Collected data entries
----------
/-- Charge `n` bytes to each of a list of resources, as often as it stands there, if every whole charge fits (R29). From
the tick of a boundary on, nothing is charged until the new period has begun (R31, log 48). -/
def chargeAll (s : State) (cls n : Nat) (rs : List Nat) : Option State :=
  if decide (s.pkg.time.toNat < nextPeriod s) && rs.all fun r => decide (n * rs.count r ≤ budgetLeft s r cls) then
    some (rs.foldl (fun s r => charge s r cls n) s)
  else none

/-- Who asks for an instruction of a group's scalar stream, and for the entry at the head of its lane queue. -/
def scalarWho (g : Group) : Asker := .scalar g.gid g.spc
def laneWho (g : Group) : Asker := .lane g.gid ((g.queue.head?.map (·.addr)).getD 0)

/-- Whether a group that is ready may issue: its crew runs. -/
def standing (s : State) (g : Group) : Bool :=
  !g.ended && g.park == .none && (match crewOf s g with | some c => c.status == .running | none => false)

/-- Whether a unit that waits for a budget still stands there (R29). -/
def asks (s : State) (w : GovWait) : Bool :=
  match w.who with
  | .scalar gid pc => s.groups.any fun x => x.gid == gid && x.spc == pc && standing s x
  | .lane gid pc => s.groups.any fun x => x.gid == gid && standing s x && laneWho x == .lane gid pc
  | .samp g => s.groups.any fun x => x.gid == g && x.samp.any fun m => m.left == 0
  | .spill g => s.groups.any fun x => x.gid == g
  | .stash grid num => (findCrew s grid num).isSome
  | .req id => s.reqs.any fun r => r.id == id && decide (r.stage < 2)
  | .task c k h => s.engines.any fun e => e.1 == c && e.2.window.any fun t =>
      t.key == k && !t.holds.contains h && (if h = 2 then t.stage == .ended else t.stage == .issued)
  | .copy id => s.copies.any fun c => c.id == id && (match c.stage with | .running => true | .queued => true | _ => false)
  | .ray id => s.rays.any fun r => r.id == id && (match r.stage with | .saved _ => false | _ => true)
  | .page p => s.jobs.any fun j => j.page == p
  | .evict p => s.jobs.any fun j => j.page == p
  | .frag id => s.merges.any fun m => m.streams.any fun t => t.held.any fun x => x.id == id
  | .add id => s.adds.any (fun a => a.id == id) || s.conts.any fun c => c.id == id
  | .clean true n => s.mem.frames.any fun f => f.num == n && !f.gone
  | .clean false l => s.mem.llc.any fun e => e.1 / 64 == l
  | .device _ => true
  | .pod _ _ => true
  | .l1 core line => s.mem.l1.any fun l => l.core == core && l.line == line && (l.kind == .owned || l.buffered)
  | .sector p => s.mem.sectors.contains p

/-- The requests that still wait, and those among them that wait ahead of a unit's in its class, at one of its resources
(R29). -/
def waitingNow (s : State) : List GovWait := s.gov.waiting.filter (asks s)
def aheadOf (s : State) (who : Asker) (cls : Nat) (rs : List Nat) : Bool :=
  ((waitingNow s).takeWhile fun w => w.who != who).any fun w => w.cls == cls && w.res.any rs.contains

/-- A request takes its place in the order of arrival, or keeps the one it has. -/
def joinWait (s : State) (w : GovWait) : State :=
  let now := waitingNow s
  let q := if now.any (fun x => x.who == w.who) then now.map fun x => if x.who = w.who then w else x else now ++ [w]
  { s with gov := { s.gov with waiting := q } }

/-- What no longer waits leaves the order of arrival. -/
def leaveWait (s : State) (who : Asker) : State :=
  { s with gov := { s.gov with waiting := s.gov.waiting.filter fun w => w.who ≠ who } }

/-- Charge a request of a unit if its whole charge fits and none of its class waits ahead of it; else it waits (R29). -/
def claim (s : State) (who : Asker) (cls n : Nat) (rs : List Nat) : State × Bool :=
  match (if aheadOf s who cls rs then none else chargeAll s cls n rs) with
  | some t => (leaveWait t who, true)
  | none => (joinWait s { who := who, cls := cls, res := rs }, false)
----------
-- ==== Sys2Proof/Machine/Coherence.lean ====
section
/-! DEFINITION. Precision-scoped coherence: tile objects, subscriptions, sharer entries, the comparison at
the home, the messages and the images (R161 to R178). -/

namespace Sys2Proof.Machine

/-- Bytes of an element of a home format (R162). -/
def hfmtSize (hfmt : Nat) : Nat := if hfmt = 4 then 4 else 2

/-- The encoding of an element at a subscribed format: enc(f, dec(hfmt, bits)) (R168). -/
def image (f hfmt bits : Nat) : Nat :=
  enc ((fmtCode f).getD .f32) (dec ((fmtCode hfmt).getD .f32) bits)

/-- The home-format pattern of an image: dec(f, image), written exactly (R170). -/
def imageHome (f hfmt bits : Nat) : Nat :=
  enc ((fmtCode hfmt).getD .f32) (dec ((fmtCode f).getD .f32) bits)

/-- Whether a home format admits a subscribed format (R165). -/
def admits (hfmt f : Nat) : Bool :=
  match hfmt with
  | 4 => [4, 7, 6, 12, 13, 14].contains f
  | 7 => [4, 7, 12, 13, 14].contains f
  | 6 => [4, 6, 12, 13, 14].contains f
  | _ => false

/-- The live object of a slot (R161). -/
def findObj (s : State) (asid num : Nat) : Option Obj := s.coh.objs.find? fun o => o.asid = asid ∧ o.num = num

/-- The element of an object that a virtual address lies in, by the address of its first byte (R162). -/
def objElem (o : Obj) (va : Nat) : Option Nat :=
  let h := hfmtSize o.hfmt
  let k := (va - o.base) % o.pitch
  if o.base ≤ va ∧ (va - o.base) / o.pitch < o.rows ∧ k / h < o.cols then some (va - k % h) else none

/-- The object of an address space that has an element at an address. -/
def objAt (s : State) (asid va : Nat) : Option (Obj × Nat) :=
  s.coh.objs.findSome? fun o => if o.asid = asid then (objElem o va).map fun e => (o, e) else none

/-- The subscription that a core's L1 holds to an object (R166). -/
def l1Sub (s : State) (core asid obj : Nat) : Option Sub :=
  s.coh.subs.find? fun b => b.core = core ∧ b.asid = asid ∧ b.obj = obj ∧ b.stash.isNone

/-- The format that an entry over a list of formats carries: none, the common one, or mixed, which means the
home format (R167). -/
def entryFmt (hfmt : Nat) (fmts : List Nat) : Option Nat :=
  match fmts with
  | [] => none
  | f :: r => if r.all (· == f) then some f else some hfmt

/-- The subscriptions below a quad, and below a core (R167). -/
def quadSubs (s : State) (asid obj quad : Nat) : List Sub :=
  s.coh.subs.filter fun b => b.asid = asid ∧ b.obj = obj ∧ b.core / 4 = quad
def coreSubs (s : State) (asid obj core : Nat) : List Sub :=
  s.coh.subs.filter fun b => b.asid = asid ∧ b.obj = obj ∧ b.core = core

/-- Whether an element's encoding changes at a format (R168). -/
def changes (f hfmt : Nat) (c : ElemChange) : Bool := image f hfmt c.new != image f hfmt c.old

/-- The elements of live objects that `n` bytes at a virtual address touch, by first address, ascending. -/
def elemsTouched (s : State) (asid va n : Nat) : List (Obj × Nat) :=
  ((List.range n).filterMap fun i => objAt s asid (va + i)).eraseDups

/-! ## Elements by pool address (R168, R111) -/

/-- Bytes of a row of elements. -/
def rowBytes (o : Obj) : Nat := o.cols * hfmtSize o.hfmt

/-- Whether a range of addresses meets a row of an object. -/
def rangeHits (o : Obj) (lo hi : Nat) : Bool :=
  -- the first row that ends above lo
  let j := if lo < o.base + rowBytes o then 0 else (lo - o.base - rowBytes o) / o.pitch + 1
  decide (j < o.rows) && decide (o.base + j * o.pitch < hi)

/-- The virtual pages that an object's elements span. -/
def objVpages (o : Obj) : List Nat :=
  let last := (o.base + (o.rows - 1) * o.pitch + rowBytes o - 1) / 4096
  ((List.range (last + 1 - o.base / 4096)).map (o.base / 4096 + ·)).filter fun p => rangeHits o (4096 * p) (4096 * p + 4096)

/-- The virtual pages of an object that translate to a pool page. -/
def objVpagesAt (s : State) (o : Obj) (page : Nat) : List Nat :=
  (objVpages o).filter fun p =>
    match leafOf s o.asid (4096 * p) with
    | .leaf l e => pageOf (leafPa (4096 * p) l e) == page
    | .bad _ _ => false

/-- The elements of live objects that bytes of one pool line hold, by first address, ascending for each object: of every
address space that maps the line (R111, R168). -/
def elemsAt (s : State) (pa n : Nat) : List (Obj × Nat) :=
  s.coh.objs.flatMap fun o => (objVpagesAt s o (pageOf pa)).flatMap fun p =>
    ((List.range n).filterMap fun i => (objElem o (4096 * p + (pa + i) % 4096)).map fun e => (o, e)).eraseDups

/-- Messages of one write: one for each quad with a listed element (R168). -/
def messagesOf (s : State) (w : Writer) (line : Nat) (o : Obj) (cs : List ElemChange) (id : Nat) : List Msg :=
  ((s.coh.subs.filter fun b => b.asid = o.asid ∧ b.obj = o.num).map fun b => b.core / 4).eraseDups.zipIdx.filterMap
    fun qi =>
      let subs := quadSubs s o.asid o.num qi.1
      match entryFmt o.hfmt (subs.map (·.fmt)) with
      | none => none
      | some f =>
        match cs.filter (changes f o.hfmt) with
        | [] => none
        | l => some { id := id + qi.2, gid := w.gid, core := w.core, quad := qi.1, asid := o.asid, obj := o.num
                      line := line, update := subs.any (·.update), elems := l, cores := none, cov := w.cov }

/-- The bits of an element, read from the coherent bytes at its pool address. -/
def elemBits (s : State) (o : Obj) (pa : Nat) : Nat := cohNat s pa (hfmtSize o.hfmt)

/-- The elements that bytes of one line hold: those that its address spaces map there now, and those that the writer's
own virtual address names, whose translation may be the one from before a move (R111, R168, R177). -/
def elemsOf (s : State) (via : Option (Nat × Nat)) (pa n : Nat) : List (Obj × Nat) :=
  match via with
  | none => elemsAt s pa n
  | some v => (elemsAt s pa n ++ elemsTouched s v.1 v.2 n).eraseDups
----------
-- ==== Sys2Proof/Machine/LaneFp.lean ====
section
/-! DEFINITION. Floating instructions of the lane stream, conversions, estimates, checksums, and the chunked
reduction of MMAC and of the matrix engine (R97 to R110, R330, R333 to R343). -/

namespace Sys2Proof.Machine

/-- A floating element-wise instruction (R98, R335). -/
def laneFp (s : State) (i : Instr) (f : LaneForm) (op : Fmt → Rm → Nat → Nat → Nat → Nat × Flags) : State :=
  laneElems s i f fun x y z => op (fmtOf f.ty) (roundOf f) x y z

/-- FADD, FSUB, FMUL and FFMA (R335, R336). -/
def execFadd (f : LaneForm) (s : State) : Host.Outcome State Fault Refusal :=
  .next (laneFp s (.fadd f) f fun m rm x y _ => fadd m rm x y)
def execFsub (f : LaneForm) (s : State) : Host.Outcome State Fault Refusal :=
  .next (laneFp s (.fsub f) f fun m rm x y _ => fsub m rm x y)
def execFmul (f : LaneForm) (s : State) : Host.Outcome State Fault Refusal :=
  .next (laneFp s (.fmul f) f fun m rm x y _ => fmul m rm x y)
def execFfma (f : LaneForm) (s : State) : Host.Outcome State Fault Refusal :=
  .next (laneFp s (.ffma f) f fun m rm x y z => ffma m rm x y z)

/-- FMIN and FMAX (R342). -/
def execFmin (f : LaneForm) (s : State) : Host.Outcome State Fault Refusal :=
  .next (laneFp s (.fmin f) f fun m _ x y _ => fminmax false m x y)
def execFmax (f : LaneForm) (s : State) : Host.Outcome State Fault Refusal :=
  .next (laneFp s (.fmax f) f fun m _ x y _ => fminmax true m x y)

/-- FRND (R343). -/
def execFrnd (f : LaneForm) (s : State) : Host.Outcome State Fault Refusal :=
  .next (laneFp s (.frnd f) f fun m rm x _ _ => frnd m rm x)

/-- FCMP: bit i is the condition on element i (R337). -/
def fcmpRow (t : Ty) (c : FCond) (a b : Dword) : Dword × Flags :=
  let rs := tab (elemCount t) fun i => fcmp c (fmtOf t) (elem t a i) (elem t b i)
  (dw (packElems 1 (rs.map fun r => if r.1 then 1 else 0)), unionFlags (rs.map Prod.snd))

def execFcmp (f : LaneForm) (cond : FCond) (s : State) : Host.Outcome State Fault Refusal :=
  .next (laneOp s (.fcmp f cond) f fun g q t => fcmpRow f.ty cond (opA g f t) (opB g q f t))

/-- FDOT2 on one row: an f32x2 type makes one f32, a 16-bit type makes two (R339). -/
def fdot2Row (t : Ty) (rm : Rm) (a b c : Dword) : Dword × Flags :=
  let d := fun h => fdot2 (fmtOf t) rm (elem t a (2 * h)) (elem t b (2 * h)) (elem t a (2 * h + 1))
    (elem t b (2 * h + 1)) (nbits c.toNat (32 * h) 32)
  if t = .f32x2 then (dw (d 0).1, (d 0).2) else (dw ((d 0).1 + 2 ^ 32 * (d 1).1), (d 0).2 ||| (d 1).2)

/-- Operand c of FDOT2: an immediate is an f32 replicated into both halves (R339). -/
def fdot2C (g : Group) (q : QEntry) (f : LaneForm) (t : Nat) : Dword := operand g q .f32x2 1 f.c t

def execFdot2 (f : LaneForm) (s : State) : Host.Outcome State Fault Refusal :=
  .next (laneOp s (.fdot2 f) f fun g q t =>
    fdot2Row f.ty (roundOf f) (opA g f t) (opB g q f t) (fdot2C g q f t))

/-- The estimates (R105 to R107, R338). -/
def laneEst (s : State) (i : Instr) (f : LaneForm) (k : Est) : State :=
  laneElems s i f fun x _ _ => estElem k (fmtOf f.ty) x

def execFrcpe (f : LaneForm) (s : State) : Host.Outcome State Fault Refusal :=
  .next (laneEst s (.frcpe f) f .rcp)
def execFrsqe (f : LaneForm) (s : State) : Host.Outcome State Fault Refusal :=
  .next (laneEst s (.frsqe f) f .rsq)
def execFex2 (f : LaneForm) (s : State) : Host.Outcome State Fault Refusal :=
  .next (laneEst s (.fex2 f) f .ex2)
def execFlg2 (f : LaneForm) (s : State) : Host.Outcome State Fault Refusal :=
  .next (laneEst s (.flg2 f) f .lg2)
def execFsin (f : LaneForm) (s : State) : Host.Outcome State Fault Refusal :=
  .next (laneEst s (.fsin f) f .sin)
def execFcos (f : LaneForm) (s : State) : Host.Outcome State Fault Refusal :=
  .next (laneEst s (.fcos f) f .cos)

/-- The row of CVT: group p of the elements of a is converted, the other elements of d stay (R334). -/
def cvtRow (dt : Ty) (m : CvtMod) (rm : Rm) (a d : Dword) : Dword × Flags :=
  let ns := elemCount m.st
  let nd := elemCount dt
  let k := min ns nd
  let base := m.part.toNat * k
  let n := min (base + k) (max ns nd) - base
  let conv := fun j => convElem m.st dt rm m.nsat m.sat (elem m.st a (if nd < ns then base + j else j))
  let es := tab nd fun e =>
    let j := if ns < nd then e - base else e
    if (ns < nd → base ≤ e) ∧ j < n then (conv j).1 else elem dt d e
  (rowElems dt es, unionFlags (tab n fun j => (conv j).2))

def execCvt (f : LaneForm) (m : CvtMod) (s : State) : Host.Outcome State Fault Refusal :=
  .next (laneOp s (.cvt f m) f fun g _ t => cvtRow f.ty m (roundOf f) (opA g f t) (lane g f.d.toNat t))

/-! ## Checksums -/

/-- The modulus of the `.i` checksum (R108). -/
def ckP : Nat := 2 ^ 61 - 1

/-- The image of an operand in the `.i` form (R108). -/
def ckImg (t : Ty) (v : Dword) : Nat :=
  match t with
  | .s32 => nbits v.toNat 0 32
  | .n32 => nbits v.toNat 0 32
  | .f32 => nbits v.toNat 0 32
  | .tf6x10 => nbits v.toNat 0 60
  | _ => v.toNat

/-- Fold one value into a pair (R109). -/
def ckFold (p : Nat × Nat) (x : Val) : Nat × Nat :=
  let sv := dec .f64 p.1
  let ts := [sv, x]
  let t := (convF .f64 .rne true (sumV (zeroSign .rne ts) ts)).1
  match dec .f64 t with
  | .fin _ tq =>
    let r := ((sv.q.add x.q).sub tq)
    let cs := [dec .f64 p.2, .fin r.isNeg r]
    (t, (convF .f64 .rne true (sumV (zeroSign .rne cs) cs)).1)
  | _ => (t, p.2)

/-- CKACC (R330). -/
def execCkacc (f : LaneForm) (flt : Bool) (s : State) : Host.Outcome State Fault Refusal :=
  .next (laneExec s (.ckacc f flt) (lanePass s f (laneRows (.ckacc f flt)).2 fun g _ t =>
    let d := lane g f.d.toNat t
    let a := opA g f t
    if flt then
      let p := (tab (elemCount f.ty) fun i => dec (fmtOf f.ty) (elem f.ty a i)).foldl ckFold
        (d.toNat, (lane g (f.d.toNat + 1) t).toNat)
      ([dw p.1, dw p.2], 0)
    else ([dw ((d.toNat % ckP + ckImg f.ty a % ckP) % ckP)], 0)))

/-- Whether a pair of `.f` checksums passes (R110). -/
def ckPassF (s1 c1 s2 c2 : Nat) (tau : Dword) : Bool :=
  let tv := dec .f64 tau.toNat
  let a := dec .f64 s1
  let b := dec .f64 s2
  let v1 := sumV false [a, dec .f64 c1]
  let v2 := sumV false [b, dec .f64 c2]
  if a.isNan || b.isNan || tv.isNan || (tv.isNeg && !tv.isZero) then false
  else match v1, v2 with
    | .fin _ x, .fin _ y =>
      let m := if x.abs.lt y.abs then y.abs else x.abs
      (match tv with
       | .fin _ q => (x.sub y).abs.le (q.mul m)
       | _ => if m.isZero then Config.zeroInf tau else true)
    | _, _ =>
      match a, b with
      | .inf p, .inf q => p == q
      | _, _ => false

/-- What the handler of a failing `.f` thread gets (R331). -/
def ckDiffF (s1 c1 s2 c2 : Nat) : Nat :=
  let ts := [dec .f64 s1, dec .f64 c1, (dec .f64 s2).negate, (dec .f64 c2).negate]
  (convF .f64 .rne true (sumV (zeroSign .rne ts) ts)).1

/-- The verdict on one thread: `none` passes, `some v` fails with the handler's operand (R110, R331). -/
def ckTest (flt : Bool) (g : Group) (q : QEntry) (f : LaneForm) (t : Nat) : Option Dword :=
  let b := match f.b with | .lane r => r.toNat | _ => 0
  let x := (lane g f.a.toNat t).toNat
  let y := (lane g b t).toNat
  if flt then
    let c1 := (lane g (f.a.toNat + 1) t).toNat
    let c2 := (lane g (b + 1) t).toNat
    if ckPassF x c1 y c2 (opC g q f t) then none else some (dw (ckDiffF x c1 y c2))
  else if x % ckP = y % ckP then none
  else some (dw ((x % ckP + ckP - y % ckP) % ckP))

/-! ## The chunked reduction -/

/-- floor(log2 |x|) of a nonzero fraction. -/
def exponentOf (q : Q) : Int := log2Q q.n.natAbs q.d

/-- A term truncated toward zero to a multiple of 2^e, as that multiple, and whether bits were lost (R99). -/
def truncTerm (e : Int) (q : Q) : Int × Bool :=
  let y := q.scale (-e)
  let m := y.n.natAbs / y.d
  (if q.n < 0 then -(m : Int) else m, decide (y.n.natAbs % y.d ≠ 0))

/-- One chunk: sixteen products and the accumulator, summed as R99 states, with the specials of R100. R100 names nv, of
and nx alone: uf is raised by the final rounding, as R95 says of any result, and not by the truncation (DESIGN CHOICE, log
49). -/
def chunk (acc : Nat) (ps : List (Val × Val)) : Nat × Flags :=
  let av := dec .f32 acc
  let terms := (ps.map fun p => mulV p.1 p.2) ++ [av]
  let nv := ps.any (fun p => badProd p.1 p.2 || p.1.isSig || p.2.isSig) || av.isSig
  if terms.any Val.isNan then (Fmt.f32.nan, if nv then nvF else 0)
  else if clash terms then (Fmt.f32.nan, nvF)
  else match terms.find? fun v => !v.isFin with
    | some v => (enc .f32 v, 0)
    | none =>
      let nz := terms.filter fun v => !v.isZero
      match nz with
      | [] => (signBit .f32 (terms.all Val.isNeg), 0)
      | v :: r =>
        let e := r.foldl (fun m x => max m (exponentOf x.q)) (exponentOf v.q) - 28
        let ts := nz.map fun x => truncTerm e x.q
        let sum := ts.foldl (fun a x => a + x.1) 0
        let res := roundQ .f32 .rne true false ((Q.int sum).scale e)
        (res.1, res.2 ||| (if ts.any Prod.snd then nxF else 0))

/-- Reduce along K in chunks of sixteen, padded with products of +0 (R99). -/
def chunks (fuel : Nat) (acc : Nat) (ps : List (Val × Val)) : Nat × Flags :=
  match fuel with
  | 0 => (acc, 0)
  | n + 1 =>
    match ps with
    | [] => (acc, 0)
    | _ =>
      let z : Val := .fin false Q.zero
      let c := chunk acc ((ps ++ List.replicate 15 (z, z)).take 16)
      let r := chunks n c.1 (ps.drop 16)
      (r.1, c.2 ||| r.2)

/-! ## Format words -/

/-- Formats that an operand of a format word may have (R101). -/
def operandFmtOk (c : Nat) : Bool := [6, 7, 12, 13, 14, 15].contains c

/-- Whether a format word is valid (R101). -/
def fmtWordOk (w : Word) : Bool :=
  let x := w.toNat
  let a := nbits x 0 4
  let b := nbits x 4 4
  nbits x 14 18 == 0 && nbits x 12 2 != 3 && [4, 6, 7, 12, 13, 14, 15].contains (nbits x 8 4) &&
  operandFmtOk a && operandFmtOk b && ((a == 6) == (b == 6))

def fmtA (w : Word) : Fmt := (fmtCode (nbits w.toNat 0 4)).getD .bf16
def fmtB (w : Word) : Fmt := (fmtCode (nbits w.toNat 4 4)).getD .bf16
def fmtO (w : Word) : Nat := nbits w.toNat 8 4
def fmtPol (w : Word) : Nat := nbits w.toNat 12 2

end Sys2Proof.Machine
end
----------
The range runs from the line above containing "fits (R29). From" to the line containing "def laneWho (g", inclusive. Restate those lines word for word and no others.

/-- Charge `n` bytes to each of a list of resources, as often as it stands there, if every whole charge fits (R29). From
the tick of a boundary on, nothing is charged until the new period has begun (R31, log 48). -/
def chargeAll (s : State) (cls n : Nat) (rs : List Nat) : Option State :=
  if decide (s.pkg.time.toNat < nextPeriod s) && rs.all fun r => decide (n * rs.count r ≤ budgetLeft s r cls) then
    some (rs.foldl (fun s r => charge s r cls n) s)
  else none

/-- Who asks for an instruction of a group's scalar stream, and for the entry at the head of its lane queue. -/
def scalarWho (g : Group) : Asker := .scalar g.gid g.spc
def laneWho (g : Group) : Asker := .lane g.gid ((g.queue.head?.map (·.addr)).getD 0)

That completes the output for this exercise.